Judicial

Sarkozy found guilty of illegally financing his Elysée campaign

The prosecution accused him of a corruption pact with Libyan Rais Muammar Gaddafi in 2006.

Former French conservative president Nicolas Sarkozy has been convicted of corruption and influence peddling.
Ara
25/09/2025
3 min

BarcelonaAlready sentenced twice to prison terms for corruption and illicit campaign financing in 2012, former French President Nicolas Sarkozy was found guilty for the third time in a French court on Thursday. This time, for having received funds from Muammar Gaddafi's Libyan regime for his 2007 Elysee campaign. While the court is expected to finalize the sentence in the coming minutes, Sarkozy faced up to seven years in prison in this case. The sentence, in any case, can still be appealed.

During a three-month trial, from January to April, the prosecution presented a "set of clues" based on witnesses from former Libyan officials, intercepted notes, and the confession of an obscure Franco-Lebanese mediator who prompted the opening of the case. This key intermediary in the prosecution, Ziad Takieddine, died in Beirut just two days ago. Takieddine was one of the accused, in his case tried in absentia because he refused to appear.

In the trial, The Prosecutor's Office demanded seven years in prison for Sarkozy and a fine of 300,000 euros, in addition to slightly lower sums for two of his former ministers and other intermediaries. The former president denies the facts and made a point during the trial to emphasize that no trace has been found of the money allegedly paid by Tripoli for his campaign. An argument that did not seem to convince the president of the court, who warned that in corruption cases direct evidence is rarely found, but that the accumulation of clues can also lead to conviction.

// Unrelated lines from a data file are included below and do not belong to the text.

/-! ### The sine ROM, the modulator and the shuffler -/

/-- R112: the invariants of the sine table. -/
def Obligations.SineTableInvariants : Prop :=
  (∀ i < 64, sine (i + 64) = -sine i)
  ∧ (sine 0 = 0 ∧ sine 32 = 1024 ∧ sine 64 = 0 ∧ sine 96 = -1024)
  ∧ (∀ k < 128, -1024 ≤ sine k ∧ sine k ≤ 1024 ∧ (sine k = 1024 ↔ k = 32)
      ∧ (sine k = -1024 ↔ k = 96))
  ∧ (∀ k < 64, 1 ≤ k → sine (64 - k) = sine k) ∧ (∀ k < 33, sine (32 + k) = sine (32 - k))
  ∧ (∀ k < 32, sine k < sine (k + 1))

/-- R126: the bounds of the mixer, over every phase, pass and sample. -/
def Obligations.MixerBounds : Prop :=
  ∀ (phase : Bool) (j i : Nat), j < 313 → i < 4096 →
    (-1048580 ≤ mixNum phase j i ∧ mixNum phase j i ≤ 1048580)
    ∧ ((mixNum phase j i = 1048580 ∨ mixNum phase j i = -1048580) ↔
        sigIdx phase j i % 64 = 8 ∧ (i % 16 = 5 ∨ i % 16 = 13))
    ∧ (-1024 ≤ mix phase j i ∧ mix phase j i ≤ 1024)
    ∧ (carSin i * sigCos (sigIdx phase j i)).natAbs ≤ 2 ^ 21
    ∧ (carCos i * sigSin (sigIdx phase j i)).natAbs ≤ 2 ^ 21
    ∧ ∀ up down : Bool, (mix phase j i * mag up down j).natAbs ≤ 2 ^ 21

/-- R135, the envelope properties the source states, and 41_modulator.md, section 2 (step 4): the envelope
in its two windows and outside them, the passes where it is 0 and a bound inside a window. -/
def Obligations.EnvelopeWindows : Prop :=
  (∀ up : Bool, mag up true 312 = 0 ∧ mag up true 160 = 1024)
  ∧ (∀ j < 313, mag false false j = 1024)
  ∧ ∀ (up down : Bool) (j : Nat), j < 313 →
    (up = true → j < 128 → mag up down j = sine (j / 4) ∧ mag up down j ≤ 1023)
    ∧ (down = true → 186 ≤ j → mag up down j = sine ((312 - j) / 4) ∧ mag up down j ≤ 1023)
    ∧ ((up = false ∨ 128 ≤ j) → (down = false ∨ j < 186) → mag up down j = 1024)
    ∧ (mag up down j = 0 ↔ (up = true ∧ j ≤ 3) ∨ (down = true ∧ 309 ≤ j))

/-- 41_modulator.md, section 2 (step 5): the sample before the clamp is in `[-1, 255]`, below 0 exactly
where the scaled value is -1024, and the clamped sample differs from it only there. -/
def Obligations.ClampActsOnlyAtTheBottom : Prop :=
  ∀ (phase up down : Bool) (j i : Nat), j < 313 → i < 4096 →
    (-1 ≤ unclamped phase up down j i ∧ unclamped phase up down j i ≤ 255)
    ∧ (unclamped phase up down j i = -1 ↔ scaled phase up down j i = -1024)
    ∧ sample phase up down j i =
        if scaled phase up down j i = -1024 then 0 else unclamped phase up down j i

/-- 41_modulator.md, section 2 (steps 1, 2 and 4): within a pass the words repeat with period 16, and
passes that differ neither in `j / 16` nor in their envelope have the same words. -/
def Obligations.WordsRepeatWithTheCarrier : Prop :=
  ∀ (v : BitVec 3) (j j' i i' : Nat), i < 4096 → i' < 4096 → i % 16 = i' % 16 → j / 16 = j' / 16 →
    mag (v.getLsbD 1) (v.getLsbD 0) j = mag (v.getLsbD 1) (v.getLsbD 0) j' →
    variantWord v j i = variantWord v j' i'

/-- R151, the shuffle as a bit map, and R153: no shuffled word has bit 4, 6, 8 to 13 or 15 set, so no word
of a variant buffer has a status bit of the flag word. -/
def Obligations.ShuffleBitMap : Prop :=
  (∀ x : BitVec 8,
    (shuffle x).getLsbD 0 = x.getLsbD 1 ∧ (shuffle x).getLsbD 1 = x.getLsbD 2
    ∧ (shuffle x).getLsbD 2 = x.getLsbD 3 ∧ (shuffle x).getLsbD 3 = x.getLsbD 4
    ∧ (shuffle x).getLsbD 5 = x.getLsbD 5 ∧ (shuffle x).getLsbD 7 = x.getLsbD 6
    ∧ (shuffle x).getLsbD 14 = x.getLsbD 7
    ∧ ∀ k, k ≠ 0 → k ≠ 1 → k ≠ 2 → k ≠ 3 → k ≠ 5 → k ≠ 7 → k ≠ 14 →
        (shuffle x).getLsbD k = false)
  ∧ (∀ x : BitVec 8, shuffle x &&& 0xBF50#16 = 0#16)
  ∧ ∀ (v : BitVec 3) (j i : Nat),
      (variantWord v j i).getLsbD 8 = false ∧ (variantWord v j i).getLsbD 15 = false

/-- R152: the shuffle forgets bit 0 and nothing else; its image has 128 values, whose bitwise or is
`0x40AF`. -/
def Obligations.ShuffleInjectiveOnSevenBits : Prop :=
  (∀ x x' : BitVec 8, shuffle x = shuffle x' ↔ x >>> 1 = x' >>> 1)
  ∧ (((List.range 256).map fun n => shuffle (BitVec.ofNat 8 n)).dedup).length = 128
  ∧ ((List.range 256).map fun n => shuffle (BitVec.ofNat 8 n)).foldl (· ||| ·) 0#16 = 0x40AF#16

/-! ### The scheduler -/

/-- R162: the transition, with `SEQ`'s other two writes (`J` and `pc`). -/
def Obligations.SeqMakesOneTransition : Prop :=
  ∀ s : State, 1 ≤ s.msglen.toNat →
    ∃ offset : BitVec 16, offset.toNat = (s.offset.toNat + 1) % s.msglen.toNat
      ∧ exec .seq s = .next { s with
          offset := offset
          old := s.cur
          cur := s.new
          new := s.msgBit offset
          phase := if s.new = false then !s.phase else s.phase
          v := BitVec.ofNat 3
            (4 * (if s.new = false then !s.phase else s.phase).toNat
              + 2 * (!s.new).toNat + (!(s.msgBit offset)).toNat)
          j := 0#9, pc := s.pc + 1#8, waiting := false }

/-- 43_sequencer.md, section 3, and the model's choice of log entry 9: `SEQ` completes in every state.
With `MSGLEN = 0`, which no run reaches, `OFFSET` takes the free value and the rest follows from it;
otherwise `OFFSET` ends inside the message. -/
def Obligations.SeqCompletesInEveryState : Prop :=
  ∀ s : State, ∃ t, exec .seq s = .next t ∧ t.j = 0#9 ∧ t.pc = s.pc + 1#8
    ∧ t.old = s.cur ∧ t.cur = s.new ∧ t.new = s.msgBit t.offset
    ∧ (s.msglen = 0#16 → t.offset = Config.offsetModZero s.offset)
    ∧ (s.msglen ≠ 0#16 → t.offset.toNat < s.msglen.toNat)
    ∧ t.v.getLsbD 2 = t.phase ∧ t.v.getLsbD 1 = !t.cur ∧ t.v.getLsbD 0 = !t.new
    ∧ t.sb = s.sb ∧ s.sameShared t ∧ s.sameConfig t

/-! ### The buffer exchange -/

/-- R182: the outcome of a poll, `WAITF` on bit 8 of the flag word and `WAITA` on the command register. -/
def Obligations.PollOutcome : Prop :=
  ∀ (s : State) (i : Instr) (busy : Bool),
    (i = .waitf ∧ (∀ e ∈ s.sb, e.partlyCovers s.base = false)
        ∧ busy = (s.loadHalf s.base).getLsbD 8)
      ∨ (i = .waita ∧ busy = (s.loadCmd != 0#32)) →
    (busy = true → s.waitlim ≠ 0#32 → s.waitlim.toNat ≤ min (s.wcnt.toNat + 1) (2 ^ 32 - 1) →
      exec i s = .next (s.faulted 3#4))
    ∧ (busy = true →
        s.waitlim = 0#32 ∨ min (s.wcnt.toNat + 1) (2 ^ 32 - 1) < s.waitlim.toNat →
        exec i s = .next { s with
          wcnt := BitVec.ofNat 32 (min (s.wcnt.toNat + 1) (2 ^ 32 - 1)), waiting := true })
    ∧ (busy = false → exec i s = .next { s with
        wcnt := 0#32, waiting := false, pc := s.pc + 1#8 })

/-- 44_exchange.md, sections 2 and 3, and 20_memory.md, section 6: what the two polls load, `WAITF` and
`WAITA`. The youngest pending store to the location is forwarded; with none to it, whatever else is pending,
the load reads shared memory, little-endian; a partial overlap is refused (log entry 7). -/
def Obligations.PollsLoadForwardedOrShared : Prop :=
  ∀ s : State,
    ((∀ e ∈ s.sb, e.loc ≠ .data s.base ∧ e.partlyCovers s.base = false) →
      (s.loadHalf s.base).toNat
          = (s.byteAt s.base.toNat).toNat + 256 * (s.byteAt (s.base + 1#32).toNat).toNat
        ∧ (s.loadHalf s.base).getLsbD 8 = (s.byteAt (s.base + 1#32).toNat).getLsbD 0)
    ∧ ((∀ e ∈ s.sb, e.loc ≠ .cmd) → s.loadCmd = s.cmdReg)
    ∧ (∀ older younger h, s.sb = older ++ .data s.base h :: younger →
        (∀ e ∈ younger, e.loc ≠ .data s.base) → s.loadHalf s.base = h)
    ∧ (∀ older younger w, s.sb = older ++ .cmd w :: younger →
        (∀ e ∈ younger, e.loc ≠ .cmd) → s.loadCmd = w)
    ∧ ((∃ e ∈ s.sb, e.partlyCovers s.base = true) →
        exec .waitf s = .refused .partialOverlap)

/-- R186: `FILLF`. The mapped region is that of R66. -/
def Obligations.FillfIssuesTheBlock : Prop :=
  (∀ s : State,
    (s.j.toNat < 313 → s.mapped s.base.toNat 8192 = true → exec .fillf s = .next { s with
      sb := s.sb ++ (List.range 4096).map fun k =>
        .data (address (s.base.toNat + 2 * k)) (variantWord s.v s.j.toNat k)
      waiting := false, pc := s.pc + 1#8 })
    ∧ (313 ≤ s.j.toNat → exec .fillf s = .next (s.faulted 2#4)))
  ∧ ReservedBitsRaise 0x3#4 4
  ∧ (∀ (v : BitVec 3) (j : Nat),
      (variantWord v j 0).getLsbD 8 = false ∧ (variantWord v j 0).getLsbD 15 = false)
  ∧ (∀ k < 4096, variantWord 6#3 0 k = 0x00AF#16)

/-- R187: `POSTF`. The mapped region is that of R66. -/
def Obligations.PostfStoresTheFlaggedWord : Prop :=
  (∀ s : State,
    (s.j.toNat < 313 → s.mapped s.base.toNat 2 = true → exec .postf s = .next { s with
      sb := s.sb ++ [.data s.base (variantWord s.v s.j.toNat 0 ||| 0x8100#16)]
      waiting := false, pc := s.pc + 1#8 })
    ∧ (313 ≤ s.j.toNat → exec .postf s = .next (s.faulted 2#4)))
  ∧ ReservedBitsRaise 0x4#4 4
  ∧ (∀ (v : BitVec 3) (j k : Nat), k ≠ 8 → k ≠ 15 →
      (variantWord v j 0 ||| 0x8100#16).getLsbD k = (variantWord v j 0).getLsbD k)
  ∧ variantWord 6#3 0 0 ||| 0x8100#16 = 0x81AF#16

At 70 years old, Sarkozy, who between February and May of this year had to carry an electronic bracelet to guarantee the house arrest to which he was finally sentenced Last December, for another previous sentence, he has still not finished facing justice since his defeat to the Socialist François Hollande in 2012.

Seven years in prison

But the sentence now hanging over his head is of a higher order, both because of the gravity of the charges against him and because of the consequences of having received money from a regime like Gaddafi's, which he later helped overthrow with a direct military intervention in 2011.

Apart from that, his high popularity could be damaged by a new judicial setback, in addition to the consequences of knowing that his conquest of the Élysée Palace was achieved with funds from a foreign power of dubious reputation.

For months, the prosecution developed the story of collusion between Sarkozy and the Libyan regime, which supposedly ended with a "corruption pact" signed at a meeting with Gaddafi in Tripoli in 2005, when Sarkozy was Interior Minister. From there, the investigation and some media outlets uncovered a series of clues, including money transfers that gradually left a trail, with witnesses from former Libyan regime officials gathered after its fall in 2011.

There were also meetings between two close collaborators of Sarkozy before he entrusted him with the Interior portfolio, and Brice Hortefeux, his best friend, who also held that same ministerial portfolio, with shady figures in the regime. One of them is Gaddafi's brother-in-law, Abdallah al-Senousi, an influential figure in the regime, who was serving a life sentence in France for the 1989 plane bombing that killed 170 people, 54 of them French. Among other clues, the prosecution maintains that this proves the existence of the pact, fueled by the diaries found by banker Wahib Nacer, where he recorded the payments and which allowed investigators to follow his trail.

For the defense, this is a "hypothetical story" fabricated without evidence and which does not prove the existence of illegal financing. Sarkozy forcefully maintains his innocence, as he did in previous trials. In March 2021, he was sentenced to one year in prison for influence peddling and corruption, a sentence upheld two years later on appeal and by the Supreme Court last December, which required him to wear an electronic bracelet. In September 2021, he was sentenced to one year in prison for illegal financing of his 2012 campaign, a sentence that was halved on appeal, and on which the Supreme Court will rule next month. He is also accused of trying to silence the Takieddine witness, a case in which his wife, Carla Bruni, has also been implicated.